I'm trying to scrape one site which partially renders content using JS.
I went ahead and found this project: https://github.com/scrapinghub/sample-projects/tree/master/splash_smart_proxy_manager_example, which quite neatly explains how to set things out.
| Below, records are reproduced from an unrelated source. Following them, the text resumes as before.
/-- VQUANT (R288, R290, R291). -/
def execVquant (ty2 : Ty) (rm : Rm) (a b : VReg) (c d : XReg) (s : State) : Host.Outcome State Fault Refusal :=
  s.cop [destV a] fun s => s.narrowTnr c fun s t ty =>
    let ctl := (s.x d).toNat
    let src := (lanes ty2.bytes s.rbNow (s.vec b)).map (valOf ty2)
    let n := src.length
    let inr (j : Nat) : Bool := inRange ctl t.cols j
    let part (i g : Nat) : List Num :=
      (List.range g).filterMap fun j => if inr (g * i + j) then src[g * i + j]? else none
    let finish (g : Option Nat) : CopOut :=
      let codes := match g with
        | none => []
        | some g => (List.range (n / g)).map fun i => scaleCode ty (part i g)
      let out := (src.zipIdx).map fun (x, j) =>
        if inr j then
          let code := match g with
            | none => 127
            | some g => ((codes[j / g]?).map Prod.fst).getD 0
          let (r, f) := convertCode ty t.bound x code rm
          (r, f ||| snan [x])
        else (0, 0)
      s.amaxEmit t ((src.zipIdx).filterMap fun (x, j) => if inr j then some x else none) fun s =>
        let (v, f) := packFlags 1 (out ++ codes)
        .ok s [v] f
    if t.geom = 4 then finish none
    else
      match geomG t.geom with
      | some g => if n < g then .fault s false else finish (some g)
      | none => .fault s false

/-- The contribution of an `xmax`: the lanes reduced as `vredmax` (R292). -/
def xmaxContribution (ty : Ty) (rb : Nat) (v : Val) : Nat × Flags := reduceTy ty true (lanes ty.bytes rb v)

/-- XMAX (R292): the commit point; the core's turn; the contribution; the result of the exchange. -/
def execXmax (ty : Ty) (a : XReg) (b : VReg) (s : State) : Host.Outcome State Fault Refusal :=
  let n := s.cur.core
  let k := s.cur.slot
  let contribute (s : State) : State :=
    if s.myCore.xpend.isSome then (s.block .exchangeTurn 2).waitCancel
    else
      let (v, f) := xmaxContribution ty s.me.rb (s.vec b)
      let c : Contribution := ⟨s.myCore.xcount, n, k, ty, BitVec.ofNat 64 v⟩
      let s := (s.orFlags f).modMyCore fun c => { c with xpend := some k }
      (((s.modMe fun t => { t with reply := none }).push
        [.xmaxContributionArrival (clusterOf n) c]).block .exchange 3).waitCancel
  match s.phase with
  | 0 => .next s.commitStart
  | 1 => .next (contribute (s.modMe fun t => { t with commit := .idle }))
  | 2 => .next (contribute s)
  | _ =>
    let v := s.me.reply.getD 0
    .next (((s.modMe fun t => { t with reply := none }).wx a (resTy ty v.toNat)).retire)

/-- The number of cores of a cluster that contribute the least value: vacated, or in a killed paddock (R94, R292). -/
def State.xmaxAway (s : State) (cl pos : Nat) : Bool := s.vacated (coreOf cl pos) || s.killed (coreOf cl pos)

/-- An exchange has the contributions of all cores that are there (R94). -/
def State.xmaxFull (s : State) (cl : Nat) (x : Exch) : Bool :=
  (List.range 8).all fun p => x.parts.any (·.1 == p) || s.xmaxAway cl p

/-- XMAX_CONTRIBUTION_ARRIVAL (R94, R292): recorded as pending for its exchange; the last one completes it, before an abort of the
same cycle (R297). -/
def execXmaxContributionArrival (s : State) : Host.Outcome State Fault Refusal :=
  match s.ev with
  | .xmaxContributionArrival cl c =>
    if s.killed c.core || (s.coreAt c.core).xpend != some c.slot then .next s
    else
      let l := (s.clusterAt cl).exch
      let p := (posOf c.core, c)
      let l := if l.any (·.n == c.exch) then mapIf (·.n == c.exch) (fun x => { x with parts := x.parts ++ [p] }) l
        else l ++ [⟨c.exch, [p]⟩]
      let s := s.modCluster cl fun x => { x with exch := l }
      .next (if l.any fun x => x.n == c.exch && s.xmaxFull cl x then s.pushFront [.xmaxExchangeComplete cl c.exch] else s)
  | _ => .next s

/-- The least value of a type (R292). -/
def leastOf (ty : Ty) : Nat :=
  if ty.isFloat then (roundTy ty .rne (.inf true)).1 else if ty.isSigned then 2 ^ (ty.width - 1) else 0

/-- The core's rectangle has been vacated before this cycle, or its paddock killed (R292, R297). -/
def State.xmaxGone (s : State) (cl pos : Nat) : Bool :=
  (s.io.vacates.any fun v => v.since < s.now && inRect v.word0.toNat (coreOf cl pos)) || s.killed (coreOf cl pos)

/-- The contributions to an exchange (R292): that of a core that is vacated or inside a killed paddock is the least value; one that
was given by the cycle of the vacate counts in it (R297). -/
def State.xmaxParts (s : State) (cl : Nat) (ty : Ty) (x : Exch) : List Nat :=
  (List.range 8).map fun p =>
    match x.parts.find? (·.1 == p) with
    | some c => if s.xmaxGone cl p then leastOf ty else c.2.value.toNat % 2 ^ ty.width
    | none => leastOf ty

/-- XMAX_EXCHANGE_COMPLETE (R292): the greatest contribution, compared under the type of the lowest position's. -/
def execXmaxExchangeComplete (s : State) : Host.Outcome State Fault Refusal :=
  match s.ev with
  | .xmaxExchangeComplete cl e =>
    match (s.clusterAt cl).exch.find? (·.n == e) with
    | none => .next s
    | some x =>
      let first := (List.range 8).findSome? fun p => x.parts.find? (·.1 == p)
      let ty := (first.map fun p => p.2.ty).getD .f32
      let v := (reduceTy ty true (s.xmaxParts cl ty x)).1
      let s := s.modCluster cl fun c => { c with exch := c.exch.filter (·.n != e) }
      let s := x.parts.foldl (fun s (_, c) =>
        s.modThr c.core c.slot fun t => { t with reply := some (BitVec.ofNat 64 v) }) s
      .next ((List.range 8).foldl (fun s p =>
        s.modCore (coreOf cl p) fun c => { c with xcount := e + 1, xpend := none }) s)
  | _ => .next s

/-- A slot of the statistics buffer (R96). -/
def Core.stat (c : Core) (row slot : Nat) : Nat := (look c.stats (8 * row + slot) 0).toNat

/-- RoundTo(f32, y, rne) of an exact result, on codes with flags. -/
def rndF (r : Num × Flags) : Nat × Flags := rounded .f32 .rne r

/-- A statistics row while elements are folded in (R293): COUNT, MEAN, M2, MAX, SEXP and the flags. -/
structure StatRow where
  count : Nat
  mean : Nat
  m2 : Nat
  mx : Nat
  sexp : Nat
  fl : Flags
  deriving DecidableEq, Repr

/-- Value of a code of .f32. -/
def f32 (c : Nat) : Num := valOf .f32 c

/-- Sum of two .f32 codes. -/
def addF (x y : Nat) : Nat × Flags := rndF (sumNum false [f32 x, f32 y])
/-- Difference of two .f32 codes. -/
def subF (x y : Nat) : Nat × Flags := rndF (sumNum false [f32 x, (f32 y).negate])
/-- Product of two .f32 codes. -/
def mulF (x y : Nat) : Nat × Flags := rndF (mulNum (f32 x) (f32 y))
/-- The code of 1.0. -/
def oneF : Nat := 0x3F800000

/-- Folds one element into a row (R293); a NaN that begins a row stands there as the canonical one (R199). -/
def StatRow.fold (r : StatRow) (x : Nat) : StatRow :=
  if r.count = 0 then
    let v := if (f32 x).isNan then (roundTy .f32 .rne (.nan false)).1 else x
    { r with count := 1, mean := v, m2 := 0, mx := v, sexp := oneF, fl := r.fl ||| snan [f32 x] }
  else
    let count := min (r.count + 1) (2 ^ 32 - 1)
    let (d, f1) := subF x r.mean
    let (q, f2) := rndF (divNum (f32 d) (.ofInt count))
    let (mean, f3) := addF r.mean q
    let (d2, f4) := subF x mean
    let (p, f5) := mulF d d2
    let (m2, f6) := addF r.m2 p
    let above := !(f32 x).isNan && !(f32 r.mx).isNan && ltNum (f32 r.mx) (f32 x)
    let f := r.fl ||| f1 ||| f2 ||| f3 ||| f4 ||| f5 ||| f6
    if above then
      let (e, g1) := subF r.mx x
      let (w, g2) := rndF (expNum (f32 e))
      let (u, g3) := mulF r.sexp w
      let (sexp, g4) := addF u oneF
      ⟨count, mean, m2, x, sexp, f ||| g1 ||| g2 ||| g3 ||| g4⟩
    else
      let (e, g1) := subF x r.mx
      let (w, g2) := rndF (expNum (f32 e))
      let (sexp, g3) := addF r.sexp w
      ⟨count, mean, m2, r.mx, sexp, f ||| g1 ||| g2 ||| g3⟩

/-- SBUPD (R293): the row is updated whole, at its dispatch. -/
def execSbupd (b : VReg) (c d : XReg) (s : State) : Host.Outcome State Fault Refusal :=
  s.cop [] fun s =>
    let row := (s.x c).toNat % 16
    let l := lanes 4 s.rbNow (s.vec b)
    let m := min (s.x d).toNat l.length
    if m = 0 then .ok s [] 0
    else
      let st (i : Nat) : Nat := s.myCore.stat row i
      let r := (l.take m).foldl StatRow.fold ⟨st 0, st 1, st 2, st 4, st 5, 0⟩
      -- 1/√(M2/COUNT), with one rounding: the quotient is exact as the pair (M2, COUNT)
      let (rdev, f1) := rndF (rsqrtQuot (f32 r.m2) r.count)
      let (lg, f2) := rndF (logNum (f32 r.sexp))
      let (lse, f3) := addF r.mx lg
      let vals := [r.count, r.mean, r.m2, rdev, r.mx, r.sexp, lse]
      let s := s.modMyCore fun c =>
        { c with stats := (vals.zipIdx).foldl (fun m (v, i) => put m (8 * row + i) (BitVec.ofNat 32 v)) c.stats }
      .ok s [] (r.fl ||| f1 ||| f2 ||| f3)
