/-- A vacate begins (R64): nothing is placed in the rectangle; mangers return what they hold for it; its units are told to
leave, its `wfw` threads are freed. A reversed rectangle is ignored. -/
def State.vacateStart (s : State) (img save : Nat) : State :=
  let w0 := bitsOf img 0 64
  if !rectOk w0 then s
  else
    let v : Vacate :=
      ⟨BitVec.ofNat 64 (w0 % 2 ^ 24), bitsOf img 96 32, bitsOf img 64 32, BitVec.ofNat 9 (bitsOf img 128 9), bitsOf img 192 52,
        save, false, s.now⟩
    let s := s.modIo fun io => { io with vacates := io.vacates ++ [v] }
    let s := s.mangerReturn fun n => inRect w0 n
    let busy := (s.cores.filter fun (n, _) => inRect w0 n).flatMap fun (n, c) => c.slots.map fun (k, t) => (n, k, t.status)
    let s := busy.foldl (fun s (n, k, st) =>
      if st == .wfw then s.freeSlot n k
      else
        s.modThr n k fun t =>
          { t with leaveBy := some (s.now + v.grace), saveAt := save + saveBytes * (16 * n + k) }) s
    s.push [.rectangleEmpty v.word0]

/-- SV_VAC (R64, R350). -/
def execSvVac (c d : XReg) (s : State) : Host.Outcome State Fault Refusal :=
  s.sup (some (c, 32)) fun s => s.vacateStart s.kept (s.x d).toNat

/-- A rectangle is released (R64, R65): pending copy blocks for its cores resume. -/
def State.vacateEnd (s : State) (w0 : Nat) : State :=
  if !s.io.vacates.any fun v => v.word0.toNat == w0 then s
  else
    let s := s.modIo fun io => { io with vacates := io.vacates.filter fun v => v.word0.toNat != w0 }
    let s := (s.cores.filter fun (n, _) => !s.vacated n).foldl (fun s (n, c) =>
      c.slots.foldl (fun s (k, _) => s.modThr n k fun t => { t with leaveBy := none }) s) s
    let target (n : Nat) (c : Chan) : Nat := if c.kind = 4 then (dealAt n c.run c.wp).1 else packCore c.dst
    s.push (s.cores.flatMap fun (n, c) =>
      c.chan.filterMap fun (i, x) =>
        if x.pendBit && !s.vacated (target n x) then some (.copyPendResume n i) else none)

/-- SV_VREL (R64, R350). -/
def execSvVrel (b : XReg) (s : State) : Host.Outcome State Fault Refusal :=
  s.sup none fun s => s.vacateEnd ((s.x b).toNat % 2 ^ 24)

/-- SV_PDK (R176, R350): a set KILL stays set. -/
def execSvPdk (b c : XReg) (s : State) : Host.Outcome State Fault Refusal :=
  s.sup none fun s =>
    s.modIo fun io =>
      let n := s.xbits b 0 6
      let kill := bitsOf (look io.paddock n 0).toNat 62 1
      { io with paddock := put io.paddock n (BitVec.ofNat 64 (fieldsOf [(63, 1), (0, 24)] (s.x c).toNat + kill * 2 ^ 62)) }

/-- SV_KILL (R177, R350). -/
def execSvKill (b : XReg) (s : State) : Host.Outcome State Fault Refusal :=
  s.sup none fun s => s.push [.paddockKill (s.xbits b 0 6)]

/-- SV_PREL (R176, R350); with the paddock its clusters that were killed as paddocks of their own are released (log 64). -/
def execSvPrel (b : XReg) (s : State) : Host.Outcome State Fault Refusal :=
  s.sup none fun s =>
    let n := s.xbits b 0 6
    let mine (cl : Nat) : Bool := (List.range 8).any fun j => s.paddockOf (coreOf cl j) == some n
    s.modIo fun io =>
      { io with
        paddock := put io.paddock n (look io.paddock n 0 &&& ~~~(BitVec.ofNat 64 (2 ^ 62)))
        fenced := io.fenced.filter fun cl => !mine cl }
Here's what I have right now:
Docker compose:
version: '3.8'
services:
scraping:
build:
context: .
dockerfile: Dockerfile
volumes:
- "./scraping:/scraping"
environment:
- PYTHONUNBUFFERED=1
depends_on:
- splash
links:
- splash
splash:
image: scrapinghub/splash
restart: always
expose:
- 5023
- 8050
- 8051
ports:
- "5023:5023"
- "8050:8050"
- "8051:8051"
spider:
class HappySider(scrapy.Spider):
...
custom_settings = {
'DUPEFILTER_CLASS': 'scrapy_splash.SplashAwareDupeFilter',
'SPIDER_MIDDLEWARES': {
'scrapy_splash.SplashDeduplicateArgsMiddleware': 100,
},
'DOWNLOADER_MIDDLEWARES': {
'scrapy_splash.SplashCookiesMiddleware': 723,
'scrapy_splash.SplashMiddleware': 725,
'scrapy.downloadermiddlewares.httpcompression.HttpCompressionMiddleware': 810,
},
'ITEM_PIPELINES': {
'scraping.pipelines.HappySpiderPipeline': 300,
},
'RETRY_HTTP_CODES': [500, 502, 503, 504, 522, 524, 408, 429, 403],
'RETRY_TIMES': 20,
'DOWNLOAD_DELAY': 5,
'DOWNLOAD_TIMEOUT': 30,
'CONCURRENT_REQUESTS': 1,
'CONCURRENT_REQUESTS_PER_DOMAIN': 1,
'COOKIES_ENABLED': False,
'ROBOTSTXT_OBEY': True,
# enable Zyte Proxy
'ZYTE_SMARTPROXY_ENABLED': True,
# the APIkey you get with your subscription
'ZYTE_SMARTPROXY_APIKEY': '<my key>',
'SPLASH_URL': 'http://splash:8050/',
}
def __init__(self, testing=False, name=None, **kwargs):
self.LUA_SOURCE = get_data(
'scraping', 'scripts/smart_proxy_manager.lua'
).decode('utf-8')
super().__init__(name, **kwargs)
def start_requests(self):
yield SplashRequest(
url='https://www.someawesomesi.te',
endpoint='execute',
args={
'lua_source': self.LUA_SOURCE,
'crawlera_user': self.settings['ZYTE_SMARTPROXY_APIKEY'],
'timeout': 90,
},
# tell Splash to cache the lua script, to avoid sending it for every request
cache_args=['lua_source'],
meta={
'max_retry_times': 10,
},
callback=self.my_callback
)
And the output I get is:
2022-08-10 13:09:32 [scrapy.downloadermiddlewares.retry] DEBUG: Retrying <GET https://www.someawesomesi.te via http://splash:8050/execute> (failed 1 times): 504 Gateway Time-out
Not sure how to proceed here. I did look out why it would be giving 504 to me and splash docks does suggest some ways of handling it... but I don't have many concurrent URLs and the script fails with the very first one. Plus, the site I'm scraping is very fast, and if I just use Zyte without splash, then it scrapes very fast.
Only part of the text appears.